Big changes underway inside Twelve Tribes Community buildings
Source: Salmon Press Media
LANCASTER — John Brosseau, a skilled carpenter and general manager of the Simon the Tanner retail store at 55 Main St. that is owned and operated by the Twelve Tribes Community, now predicts that the Yellow Deli restaurant will be open when the daffodils bloom in front of the Civil War monument in Soldier’s Park.
The renovation project to turn the former Simon’s Bargain Center into a Yellow Deli with the capability of matching the menu at other Yellow Delis, including Island Pond and Rutland, Vt., Boulder, Colo., and Oneonta, N.Y., has taken at least four months longer than expected, primarily for two reasons, Brosseau explained.
First, the building had more problem areas to address than anticipated, including digging out the basement, including boulders, and pouring a concrete slab, reinforcing foundation walls, and replacing and repairing beams and other structural elements — most of which has called for handwork.
Second, copying the Yellow Deli in Rutland, Vt., and at Stoneybrook Organic Farm in Hillsboro, Va., near Harper’s Ferry, the Community started to support a Hikers’ Hostel, designed primarily for thru-hikers tramping the Appalachian Trail (AT).
This summer some 500 hikers, 70 percent men and 30 percent women, spent nights at the newly opened-up space on the second floor.
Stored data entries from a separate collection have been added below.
-- ==== Sys2Proof/Machine/Logical.lean ====
section
/-! DEFINITION. Logic and shifts: AND, OR, XOR, NOT, SHL, SHR (R98 to R103). -/

namespace Sys2Proof.Machine

/-- AND (R98). -/
def execAnd (rd : Reg) (src : Operand) (s : State) : Host.Outcome State Fault Refusal :=
  s.logicOp (fun a b => a &&& b) rd src

/-- OR (R99). -/
def execOr (rd : Reg) (src : Operand) (s : State) : Host.Outcome State Fault Refusal :=
  s.logicOp (fun a b => a ||| b) rd src

/-- XOR (R100). -/
def execXor (rd : Reg) (src : Operand) (s : State) : Host.Outcome State Fault Refusal :=
  s.logicOp (fun a b => a ^^^ b) rd src

/-- NOT (R101). -/
def execNot (rd : Reg) (s : State) : Host.Outcome State Fault Refusal :=
  .next (s.writeLogic rd (~~~ s.reg rd))

/-- SHL (R102). -/
def execShl (rd : Reg) (count : Operand) (s : State) : Host.Outcome State Fault Refusal :=
  s.aluOp aluShl rd count

/-- SHR (R103). -/
def execShr (rd : Reg) (count : Operand) (s : State) : Host.Outcome State Fault Refusal :=
  s.aluOp aluShr rd count

end Sys2Proof.Machine
end

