/-- 95_test_vectors.md invariants 3 and 4: PUSH of a register then POP of it leaves every register and `sp`; CALL, then
whatever changes `pc`, then RET, comes back after the CALL with the registers, the flags and `sp` as before. -/
def Obligations.StackRoundTripsRestore : Prop :=
  ∀ s : State, s.config.memorySizeOk = true → s.mem.wf = true →
    s.Accessible .write (s.sp - 8) 8 → s.Accessible .read (s.sp - 8) 8 →
    (∀ r : Reg, ∃ t m, exec (.push (.register r)) s = .next t ∧ exec (.pop r) t = .next { s with mem := m } ∧
      Stored s.mem m (s.sp - 8).toNat 8 s.regs[r.val]) ∧
    (∀ (tgt : Operand) (p : Word), s.Resolves tgt →
      ∃ t u, exec (.call tgt) s = .next t ∧ exec .ret { t with pc := p } = .next u ∧
        u.pc = s.pc ∧ u.sp = s.sp ∧ u.regs = s.regs ∧ u.flags = s.flags)

/-- R120, R126: NOP changes nothing after its fetch, HLT only clears `running`. -/
def Obligations.NopHltComplete : Prop :=
  ∀ s : State, exec .nop s = .next s ∧ exec .hlt s = .next { s with running := false }

/-! ## Ports -/

/-- R125, R127: PRINT records the value and changes nothing else. -/
def Obligations.PrintCompletes : Prop :=
  ∀ (src : Operand) (s : State), s.Resolves src →
    exec (.print src) s = .next { s with trace := s.trace ++ [.print (s.operandValue src)] }

/-- R123, R128: IN from port 0 with a supplied value, from port 1 (the free draw, whatever it is; log 5), and from any other
port. -/
def Obligations.InCompletes : Prop :=
  ∀ (rd : Reg) (port : Operand) (s : State), s.Resolves port →
    (∀ v rest, (s.operandValue port).toNat = 0 → s.port0Input = v :: rest →
      exec (.inPort rd port) s =
        .next { s with regs := s.regs.set rd.val v, port0Input := rest, portWait := none,
                       trace := s.trace ++ [.portRead 0 v] }) ∧
    ((s.operandValue port).toNat = 1 →
      ∃ d : BitVec 32, d = Config.port1Time s.port1Draws ∧
        exec (.inPort rd port) s =
          .next { s with regs := s.regs.set rd.val (d.setWidth 64), port1Draws := s.port1Draws + 1,
                         trace := s.trace ++ [.portRead 1 (d.setWidth 64)] }) ∧
    (1 < (s.operandValue port).toNat → exec (.inPort rd port) s = .next { s with regs := s.regs.set rd.val 0 })

/-- R123, D40 (the model's form of the hold: log 3): IN from port 0 with no value supplied holds; the held step changes
nothing until a value is supplied, and then does what IN does. -/
def Obligations.InFromPortZeroHolds : Prop :=
  (∀ (rd : Reg) (port : Operand) (s : State), s.Resolves port → (s.operandValue port).toNat = 0 → s.port0Input = [] →
    exec (.inPort rd port) s = .next { s with portWait := some rd }) ∧
  (∀ (rd : Reg) (s : State), s.running = true → s.portWait = some rd → s.port0Input = [] → step s = .next s) ∧
  (∀ (rd : Reg) (s : State) (v : Word) (rest : List Word), s.running = true → s.portWait = some rd →
    s.port0Input = v :: rest →
    step s = .next { s with regs := s.regs.set rd.val v, port0Input := rest, portWait := none,
                            trace := s.trace ++ [.portRead 0 v] })

/-- R124, R129: OUT to port 0, to port 1, and to any other port. -/
def Obligations.OutCompletes : Prop :=
  ∀ (rs : Reg) (port : Operand) (s : State), s.Resolves port →
    ((s.operandValue port).toNat = 0 →
      exec (.outPort rs port) s = .next { s with trace := s.trace ++ [.portWrite 0 s.regs[rs.val]] }) ∧
    ((s.operandValue port).toNat = 1 →
      exec (.outPort rs port) s = .next { s with trace := s.trace ++ [.portWrite 1 s.regs[rs.val]] }) ∧
    (1 < (s.operandValue port).toNat → exec (.outPort rs port) s = .next s)

/-! ## Errors -/

/-- R68, R105, R132, R136: for every instruction with a mode-resolved operand, an error of resolving it is taken, and nothing
else changes: no branch condition, divisor, counter, stack or port is looked at first. -/
def Obligations.OperandErrorIsTaken : Prop :=
  ∀ (i : Instr) (o : Operand) (e : Err) (s : State), i.operand? = some o → s.OperandFails e o →
    exec i s = .next (s.haltedBy e)

/-- R81 to R85, R118, R119, R136: the instruction's own data access fails after its operand resolved; the error is taken and,
without PARTIAL_WRITE, nothing else changes. The write-back of MOV is such an access under MOV_WRITEBACK = SYMMETRIC. -/
def Obligations.DataAccessErrorIsTaken : Prop :=
  ∀ (r : Reg) (o : Operand) (e : Err) (s : State),
    (s.AccessFails .read s.sp 8 e → exec (.pop r) s = .next (s.haltedBy e) ∧ exec .ret s = .next (s.haltedBy e)) ∧
    (s.Resolves o →
      (s.AccessFails .read (s.operandValue o) 8 e → exec (.load r o) s = .next (s.haltedBy e)) ∧
      (s.config.partialWrite = false →
        (s.AccessFails .write (s.operandValue o) 8 e → exec (.store o r) s = .next (s.haltedBy e)) ∧
        (s.AccessFails .write (s.sp - 8) 8 e →
          exec (.push o) s = .next (s.haltedBy e) ∧ exec (.call o) s = .next (s.haltedBy e)) ∧
        (s.config.movWriteBack = .symmetric →
          (∀ a : BitVec 32, o = .memory a → s.AccessFails .write (a.setWidth 64) 8 e →
            exec (.mov r o) s = .next (s.haltedBy e)) ∧
          (∀ q : Reg, o = .registerIndirect q → s.AccessFails .write s.regs[r.val] 8 e →
            exec (.mov r o) s = .next (s.haltedBy e)))))

/-- R132, R133: whatever error a step takes, the general registers, `sp`, the flags and the trace are as before it, `pc` is
the instruction's address for an error of the fetch and that plus 8 for every later one, and memory is as before but, under
PARTIAL_WRITE, for bytes below the denied byte of a write. -/
def Obligations.ErrorsArePrecise : Prop :=
  ∀ s t : State, s.config.memorySizeOk = true → s.mem.wf = true → s.running = true → s.err = ErrReg.clear →
    step s = .next t → t.err ≠ ErrReg.clear →
    t.running = false ∧ t.regs = s.regs ∧ t.sp = s.sp ∧ t.flags = s.flags ∧ t.trace = s.trace ∧
    ((∃ e left, s.memFetch s.pc = .raised e left) → t.pc = s.pc) ∧
    ((∃ w, s.memFetch s.pc = .done w) → t.pc = s.pc + 8) ∧
    (s.config.partialWrite = false → t.mem = s.mem) ∧
    (∀ a, t.mem.read a ≠ s.mem.read a →
      t.err.kind = .accessViolation ∧ t.err.access = .write ∧ a < t.err.addr.toNat ∧ t.err.addr.toNat < a + 8)

/-! ## The step -/

/-- A step runs the decoded instruction: `exec` acts on the state with `pc` advanced by 8. -/
def Obligations.StepRunsDecodedInstruction : Prop :=
  ∀ (s : State) (i : Instr), s.Fetches → decode s.config (s.word64 s.pc) = .ok i →
    step s = exec i { s with pc := s.pc + 8 }

/-- R76: one step, in each of its cases (`portWait` is the model's hold of a port 0 read: log 3). -/
def Obligations.StepFollowsRule : Prop :=
  ∀ s : State,
    (s.running = false → step s = .next s) ∧
    (s.running = true → s.portWait = none →
      (∀ e left, s.memFetch s.pc = .raised e left → step s = .next (s.haltedBy e)) ∧
      (∀ w, s.memFetch s.pc = .done w →
        (∀ x, decode s.config w = .error x → step s = .next ({ s with pc := s.pc + 8 }.haltedBy (.illegalOpcode s.pc))) ∧
        (∀ i, decode s.config w = .ok i → step s = exec i { s with pc := s.pc + 8 })))
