-- ==== Sys2Proof/Laws/Ops.lean ====
section
/-! SUPPORT. For each shared operation one lemma that says once everything it can do. -/

namespace Sys2Proof.Machine

/-! ## Attempts -/

@[simp] theorem Attempt.bind_done {α β : Type} (a : α) (f : α → Attempt β) : (Attempt.done a).bind f = f a := rfl

@[simp] theorem Attempt.bind_raised {α β : Type} (e : Err) (s : State) (f : α → Attempt β) :
    (Attempt.raised e s : Attempt α).bind f = .raised e s := rfl

@[simp] theorem Attempt.finish_done (s : State) : (Attempt.done s).finish = .next s := rfl

@[simp] theorem Attempt.finish_raised (e : Err) (s : State) : (Attempt.raised e s).finish = .next (s.raise e) := rfl

/-- An instruction that ends in an attempt always answers a next state (R132). -/
theorem Attempt.finish_next (x : Attempt State) : ∃ t, x.finish = .next t := by
  cases x with
  | done s => exact ⟨s, rfl⟩
  | raised e s => exact ⟨s.raise e, rfl⟩

/-- What going on after an operation can come to. -/
theorem Attempt.bind_cases {α β : Type} (x : Attempt α) (f : α → Attempt β) :
    (∃ a, x = .done a ∧ x.bind f = f a) ∨ ∃ e s, x = .raised e s ∧ x.bind f = .raised e s := by
  cases x with
  | done a => exact .inl ⟨a, rfl, rfl⟩
  | raised e s => exact .inr ⟨e, s, rfl, rfl⟩

/-! ## Permissions -/

/-- The scan finds nothing exactly when every byte is permitted. -/
theorem State.firstDenied_none (s : State) (k : Access) (a n : Nat) :
    s.firstDenied k a n = none ↔ ∀ j, j < n → s.permitted k (a + j) = true := by
  induction n generalizing a with
  | zero => simp [State.firstDenied]
  | succ n ih =>
    unfold State.firstDenied
    split
    · next h =>
      rw [ih]
      constructor
      · intro hall j hj
        cases j with
        | zero => simpa using h
        | succ j => have := hall j (by omega); rwa [show a + (j + 1) = a + 1 + j by omega]
      · intro hall j hj
        have := hall (j + 1) (by omega)
        rwa [show a + 1 + j = a + (j + 1) by omega]
    · next h =>
      constructor
      · simp
      · intro hall; exact absurd (by simpa using hall 0 (by omega)) h

/-- The scan finds the lowest denied byte. -/
theorem State.firstDenied_some (s : State) (k : Access) (a n x : Nat) :
    s.firstDenied k a n = some x ↔
      ∃ j, x = a + j ∧ j < n ∧ s.permitted k (a + j) = false ∧ ∀ i, i < j → s.permitted k (a + i) = true := by
  induction n generalizing a with
  | zero => simp [State.firstDenied]
  | succ n ih =>
    unfold State.firstDenied
    split
    · next h =>
      rw [ih]
      constructor
      · rintro ⟨j, rfl, hj, hd, hp⟩
        refine ⟨j + 1, by omega, by omega, by rwa [show a + (j + 1) = a + 1 + j by omega], ?_⟩
        intro i hi
        cases i with
        | zero => simpa using h
        | succ i => have := hp i (by omega); rwa [show a + (i + 1) = a + 1 + i by omega]
      · rintro ⟨j, rfl, hj, hd, hp⟩
        cases j with
        | zero => simp only [Nat.add_zero] at hd; simp [hd] at h
        | succ j =>
          refine ⟨j, by omega, by omega, by rwa [show a + 1 + j = a + (j + 1) by omega], ?_⟩
          intro i hi
          have := hp (i + 1) (by omega)
          rwa [show a + 1 + i = a + (i + 1) by omega]
    · next h =>
      simp only [Bool.not_eq_true] at h
      constructor
      · rintro ⟨⟩
        exact ⟨0, rfl, by omega, h, by omega⟩
      · rintro ⟨j, rfl, hj, hd, hp⟩
        cases j with
        | zero => rfl
        | succ j =>
          have h0 := hp 0 (by omega)
          rw [Nat.add_zero, h] at h0
          cases h0

/-! ## Checked accesses -/

/-- All a checked read can do: the bytes' value, or an error that leaves the state as it was (R47). -/
theorem State.memRead_cases (s : State) (addr : Word) (n : Nat) :
    (s.Accessible .read addr n ∧ s.memRead addr n = .done (wordOfBytes (s.mem.readBytes addr.toNat n))) ∨
      ∃ e, s.AccessFails .read addr n e ∧ s.memRead addr n = .raised e s := by
  unfold State.memRead State.outOfBounds
  by_cases hb : s.config.memorySize < addr.toNat + n
  · right; exact ⟨_, .inl ⟨hb, rfl⟩, by simp [hb]⟩
  · simp only [hb, decide_false, Bool.false_eq_true, if_false]
    cases hd : s.firstDenied .read addr.toNat n with
    | none => left; exact ⟨⟨by omega, (s.firstDenied_none _ _ _).1 hd⟩, rfl⟩
    | some x =>
      right
      obtain ⟨j, rfl, hj, h1, h2⟩ := (s.firstDenied_some _ _ _ _).1 hd
      refine ⟨_, .inr ⟨j, ⟨by omega, hj, h1, h2⟩, rfl⟩, ?_⟩
      simp [BitVec.ofNat_add]

/-- All a checked write can do: the bytes stored, or an error that leaves the state as it was, but for the bytes below
the denied one under PARTIAL_WRITE (R48). -/
theorem State.memWrite_cases (s : State) (addr : Word) (n : Nat) (v : Word) :
    (s.Accessible .write addr n ∧ s.memWrite addr n v = .done (s.poke addr.toNat (bytesOfWord n v))) ∨
      (s.config.memorySize < addr.toNat + n ∧ s.memWrite addr n v = .raised (.badAddress addr) s) ∨
      ∃ j, s.DeniedAt .write addr n j ∧
        s.memWrite addr n v = .raised (.accessViolation .write (addr + BitVec.ofNat 64 j))
          (if s.config.partialWrite then s.poke addr.toNat ((bytesOfWord n v).take j) else s) := by
  unfold State.memWrite State.outOfBounds
  by_cases hb : s.config.memorySize < addr.toNat + n
  · right; left; exact ⟨hb, by simp [hb]⟩
  · simp only [hb, decide_false, Bool.false_eq_true, if_false]
    cases hd : s.firstDenied .write addr.toNat n with
    | none => left; exact ⟨⟨by omega, (s.firstDenied_none _ _ _).1 hd⟩, rfl⟩
    | some x =>
      right; right
      obtain ⟨j, rfl, hj, h1, h2⟩ := (s.firstDenied_some _ _ _ _).1 hd
      refine ⟨j, ⟨by omega, hj, h1, h2⟩, ?_⟩
      simp [BitVec.ofNat_add]

/-- The two ways an access goes exclude each other. -/
theorem State.accessible_or_fails (s : State) (k : Access) (addr : Word) (n : Nat) (e : Err)
    (h : s.Accessible k addr n) : ¬ s.AccessFails k addr n e := by
  rintro (⟨hb, -⟩ | ⟨j, ⟨-, hj, hd, -⟩, -⟩)
  · exact absurd h.1 (by omega)
  · simp [h.2 j hj] at hd

/-! ## Operands -/

/-- All resolving an operand can do: a value, or an error that leaves the state as it was (R68). -/
theorem State.readOperand_cases (s : State) (o : Operand) :
    (∃ v, s.Resolves o ∧ s.readOperand o = .done v) ∨
      ∃ e, s.OperandFails e o ∧ s.readOperand o = .raised e s := by
  cases o with
  | register r => exact .inl ⟨_, trivial, rfl⟩
  | immediate v => exact .inl ⟨_, trivial, rfl⟩
  | memory a =>
    rcases s.memRead_cases (a.setWidth 64) 8 with ⟨h, e⟩ | ⟨x, h, e⟩
    · exact .inl ⟨_, h, e⟩
    · exact .inr ⟨x, h, e⟩
  | registerIndirect r =>
    rcases s.memRead_cases (s.reg r) 8 with ⟨h, e⟩ | ⟨x, h, e⟩
    · exact .inl ⟨_, h, e⟩
    · exact .inr ⟨x, h, e⟩
  | undefinedMode m => exact .inr ⟨_, rfl, rfl⟩

/-- What an instruction with an operand can do: go on with a value, or take the error of the read (R132, R136). -/
theorem State.withOperand_cases (s : State) (o : Operand) (k : Word → Attempt State) :
    (∃ v, s.Resolves o ∧ s.readOperand o = .done v ∧ s.withOperand o k = (k v).finish) ∨
      ∃ e, s.OperandFails e o ∧ s.readOperand o = .raised e s ∧ s.withOperand o k = .next (s.raise e) := by
  unfold State.withOperand
  rcases s.readOperand_cases o with ⟨v, h, e⟩ | ⟨x, h, e⟩
  · exact .inl ⟨v, h, e, by rw [e, Attempt.bind_done]⟩
  · exact .inr ⟨x, h, e, by rw [e]; rfl⟩

/-! ## Stack -/

/-- All a push can do (R79). -/
theorem State.push_cases (s : State) (v : Word) :
    (s.Accessible .write (s.sp - 8) 8 ∧
        s.push v = .done { s.poke (s.sp - 8).toNat (bytesOfWord 8 v) with sp := s.sp - 8 }) ∨
      ∃ e left, s.memWrite (s.sp - 8) 8 v = .raised e left ∧ s.push v = .raised e left := by
  unfold State.push
  rcases s.memWrite_cases (s.sp - 8) 8 v with ⟨h, e⟩ | ⟨-, e⟩ | ⟨j, -, e⟩
  · exact .inl ⟨h, by rw [e]; rfl⟩
  · exact .inr ⟨_, _, e, by rw [e]; rfl⟩
  · exact .inr ⟨_, _, e, by rw [e]; rfl⟩

/-- All a pop can do (R80). -/
theorem State.pop_cases (s : State) :
    (s.Accessible .read s.sp 8 ∧
        s.pop = .done (wordOfBytes (s.mem.readBytes s.sp.toNat 8), { s with sp := s.sp + 8 })) ∨
      ∃ e, s.AccessFails .read s.sp 8 e ∧ s.pop = .raised e s := by
  unfold State.pop
  rcases s.memRead_cases s.sp 8 with ⟨h, e⟩ | ⟨x, h, e⟩
  · exact .inl ⟨h, by rw [e]; rfl⟩
  · exact .inr ⟨x, h, by rw [e]; rfl⟩

/-! ## Bytes as numbers -/

theorem wordOfBytes_cons (b : Byte) (bs : List Byte) :
    wordOfBytes (b :: bs) = BitVec.ofNat 64 (b.toNat + 256 * (wordOfBytes bs).toNat) := by
  have e : (BitVec.setWidth 64 b) = BitVec.ofNat 64 b.toNat := by apply BitVec.eq_of_toNat_eq; simp
  have h0 : (wordOfBytes bs <<< 8) &&& b.setWidth 64 = 0 := by
    apply BitVec.eq_of_getLsbD_eq
    intro i hi
    simp only [BitVec.getLsbD_and, BitVec.getLsbD_shiftLeft, BitVec.getLsbD_setWidth]
    by_cases h : i < 8
    · simp [h]
    · simp [BitVec.getLsbD_of_ge b i (by omega)]
  show (wordOfBytes bs <<< 8) ||| b.setWidth 64 = _
  rw [← BitVec.add_eq_or_of_and_eq_zero _ _ h0, e]
  apply BitVec.eq_of_toNat_eq
  simp [BitVec.toNat_shiftLeft, Nat.shiftLeft_eq]
  omega

theorem State.numberAt_succ (s : State) (a n : Nat) :
    s.numberAt a (n + 1) = (s.mem.read a).toNat + 256 * s.numberAt (a + 1) n := by
  unfold State.numberAt
  rw [List.range_succ_eq_map]
  simp only [List.map_cons, List.sum_cons, List.map_map, Nat.add_zero, Nat.mul_zero, pow_zero, mul_one]
  congr 1
  rw [← List.sum_map_mul_left]
  congr 1
  apply List.map_congr_left
  intro i _
  simp only [Function.comp, Nat.succ_eq_add_one]
  rw [show a + (i + 1) = a + 1 + i by omega, show 8 * (i + 1) = 8 * i + 8 by omega, pow_add]
  ring

/-- The bytes of memory as a word are the number of R47. -/
theorem State.wordOfBytes_readBytes (s : State) (a n : Nat) :
    wordOfBytes (s.mem.readBytes a n) = BitVec.ofNat 64 (s.numberAt a n) := by
  induction n generalizing a with
  | zero => rfl
  | succ n ih =>
    rw [Memory.readBytes, wordOfBytes_cons, ih, s.numberAt_succ]
    apply BitVec.eq_of_toNat_eq
    simp only [BitVec.toNat_ofNat]
    omega

/-- The first bytes of a stored value are the value stored shorter (R48). -/
theorem take_bytesOfWord (n j : Nat) (v : Word) (h : j ≤ n) : (bytesOfWord n v).take j = bytesOfWord j v := by
  induction j generalizing n v with
  | zero => simp [bytesOfWord]
  | succ j ih =>
    obtain ⟨n, rfl⟩ : ∃ m, n = m + 1 := ⟨n - 1, by omega⟩
    simp [bytesOfWord, ih n (v >>> 8) (by omega)]

/-! ## Errors and the fetch -/

/-- Taking an error, field by field. -/
theorem State.raise_eq_haltedBy (s : State) (e : Err) : s.raise e = s.haltedBy e := by cases e <;> rfl

/-- An access fails with one error. -/
theorem State.accessFails_unique {s : State} {k : Access} {addr : Word} {n : Nat} {e e' : Err}
    (h : s.AccessFails k addr n e) (h' : s.AccessFails k addr n e') : e = e' := by
  rcases h with ⟨h1, rfl⟩ | ⟨j, ⟨h1, h2, h3, h4⟩, rfl⟩ <;> rcases h' with ⟨g1, rfl⟩ | ⟨i, ⟨g1, g2, g3, g4⟩, rfl⟩
  · rfl
  · omega
  · omega
  · rcases Nat.lt_trichotomy i j with h | rfl | h
    · have := h4 i h; simp_all
    · rfl
    · have := g4 j h; simp_all

/-- All a fetch can do: the word with `pc` advanced, or an error that leaves the state as it was (R49, R76). -/
theorem State.fetch_cases (s : State) :
    (∃ w, s.memFetch s.pc = .done w ∧ s.fetch = .done (w, { s with pc := s.pc + 8 })) ∨
      ∃ e, s.memFetch s.pc = .raised e s ∧ s.fetch = .raised e s ∧
        (s.AccessFails .read s.pc 8 e ∨ (s.config.fetchChecksExecute = true ∧ s.AccessFails .execute s.pc 8 e)) := by
  unfold State.fetch State.memFetch
  rcases s.memRead_cases s.pc 8 with ⟨h, e⟩ | ⟨x, h, e⟩ <;> rw [e]
  · simp only [Attempt.bind_done]
    split
    · next hf =>
      split
      · next a ha =>
        obtain ⟨j, rfl, hj, h1, h2⟩ := (s.firstDenied_some _ _ _ _).1 ha
        exact .inr ⟨_, rfl, rfl, .inr ⟨hf, .inr ⟨j, ⟨h.1, hj, h1, h2⟩, by simp [BitVec.ofNat_add]⟩⟩⟩
      · exact .inl ⟨_, rfl, rfl⟩
    · exact .inl ⟨_, rfl, rfl⟩
  · exact .inr ⟨_, rfl, rfl, .inl h⟩

/-! ## Write-back and the shapes of instructions -/

/-- All writing an operand back can do: one register, the 8 bytes at one address, or IllegalOpcode (R69). -/
theorem State.writeOperand_cases (s : State) (o : Operand) (r reg1 : Reg) (v : Word) :
    (∃ q, s.writeOperand o r reg1 v = .done (s.setReg q v)) ∨
      (∃ a, s.writeOperand o r reg1 v = s.memWrite a 8 v) ∨
      s.writeOperand o r reg1 v = .raised (.illegalOpcode s.instrAddr) s := by
  cases o with
  | register q => exact .inl ⟨r, rfl⟩
  | immediate v => exact .inl ⟨reg1, rfl⟩
  | memory a => exact .inr (.inl ⟨_, rfl⟩)
  | registerIndirect q => exact .inr (.inl ⟨_, rfl⟩)
  | undefinedMode m => exact .inr (.inr rfl)

/-- All an ALU instruction can do: one register and the condition flags, or the error of its operand (R33, R136). -/
theorem State.aluOp_cases (s : State) (f : Word → Word → AluResult) (rd : Reg) (src : Operand) :
    (∃ v, s.Resolves src ∧ s.readOperand src = .done v ∧
        s.aluOp f rd src = .next (s.writeResult rd (f (s.reg rd) v))) ∨
      ∃ e, s.OperandFails e src ∧ s.aluOp f rd src = .next (s.raise e) := by
  unfold State.aluOp
  rcases s.withOperand_cases src _ with ⟨v, h, hv, e⟩ | ⟨x, h, -, e⟩
  · exact .inl ⟨v, h, hv, e⟩
  · exact .inr ⟨x, h, e⟩

/-- All a division can do (R87 f, R91, R92). -/
theorem State.divisionOp_cases (s : State) (f : Word → Word → AluResult) (rd : Reg) (src : Operand) :
    (∃ v, s.Resolves src ∧ s.readOperand src = .done v ∧ v ≠ 0 ∧
        s.divisionOp f rd src = .next (s.writeResult rd (f (s.reg rd) v))) ∨
      (s.Resolves src ∧ s.readOperand src = .done 0 ∧
        s.divisionOp f rd src = .next (s.raise (.divisionByZero s.instrAddr))) ∨
      ∃ e, s.OperandFails e src ∧ s.divisionOp f rd src = .next (s.raise e) := by
  unfold State.divisionOp
  rcases s.withOperand_cases src _ with ⟨v, h, hv, e⟩ | ⟨x, h, -, e⟩
  · by_cases h0 : v = 0
    · subst h0; exact .inr (.inl ⟨h, hv, by rw [e, if_pos rfl]; rfl⟩)
    · exact .inl ⟨v, h, hv, h0, by rw [e, if_neg h0]; rfl⟩
  · exact .inr (.inr ⟨x, h, e⟩)

/-- All a logical instruction can do (R97). -/
theorem State.logicOp_cases (s : State) (f : Word → Word → Word) (rd : Reg) (src : Operand) :
    (∃ v, s.Resolves src ∧ s.readOperand src = .done v ∧
        s.logicOp f rd src = .next (s.writeLogic rd (f (s.reg rd) v))) ∨
      ∃ e, s.OperandFails e src ∧ s.logicOp f rd src = .next (s.raise e) := by
  unfold State.logicOp
  rcases s.withOperand_cases src _ with ⟨v, h, hv, e⟩ | ⟨x, h, -, e⟩
  · exact .inl ⟨v, h, hv, e⟩
  · exact .inr ⟨x, h, e⟩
The Twelve Tribes operated a shuttle bus that picks hikers up in Crawford and Pinkham Notches as well as in Gorham.
When the hostel is finished it will boast separate accommodations for men and women, each with its own bathroom with showers, a kitchenette, a small lounge, bunkrooms, and combination washer-dryers. Middlebury College donated 30 lightly used mattresses, and the Community is looking for bunk bed donations.
Most hikers came with sufficient funds to buy dinner at nearby local restaurants — Scorpio’s, House of Pizza, or supper and a movie at the Rialto Theatre and the Community supplies breakfast.
“We’re bringing business into town,” Brosseau said. “We only had two troublesome guests — a couple of men who were belligerent while standing on a street corner — and that was our only negative experience.”
The Community is working with the L.F.D. to ensure that adequate exits, fire doors and so forth are installed.
“The design of the Yellow Deli turned out to be organic,” Brosseau said.
Originally planned to have seating on only one floor, the layout now includes an atrium-like opening to both the second and third floors in front of the new first-floor stone-faced wood-burning fireplace. In addition to second-floor booths plus tables and chairs, a small third-floor space is being created that is large enough for a single table for 10 or 12 diners.
A skylight has already been added to bring daylight into these handsome renovated spaces.
An ultra-clean kitchen will be built at the rear of the first-floor Deli as well as a separate dishwashing area, both designed to keep these functions apart to help ensure good sanitation.
A bar will feature lattes, espressos, and smoothies, and some of the built-in booths will have rustic shingled “shanty” coverings.
Plaster was removed to expose a handsome brick wall, barn beams were installed, and mullions are being added to some existing windows, plus a variety of very distinctive woods: barn boards, lumber recovered from Boston’s Kenmore Square Sears building, reversed wainscoting and a couple of barn doors.
Two spiral staircases will also be installed, plus a hand-operated dumbwaiter with a copper speaking tube that should make the workload of second- and third-floor servers doable. These spaces will only be open in the busy summer and early fall months, when the Community expects their complex to be a destination.
Brosseau noted that since many highly desirable items did not sell out at the Labor Day Tent sale, he plans to open a Christmas season “pop-up” bargain store in late November.
Something special will also be planned for the town’s traditional “Old Tyme Christmas.” Once its open, the Yellow Deli will offer the same menu as its counterparts around the country and their three overseas operations. Belgian waffles with whipped cream is a breakfast favorite, as is the new “Spinwich” that features spinach, eggs, and cheese.
Fifteen different breads will be baked in the Deli, but only for its own menu, not for return sale.
Brosseau sees only synergy with the nearby Polish Princess Bakery and no competition. The general manager first came to live in Lancaster in 1998, then was in Boston from 2002 to 2008, and then returned after completing that six-year Bay State stint.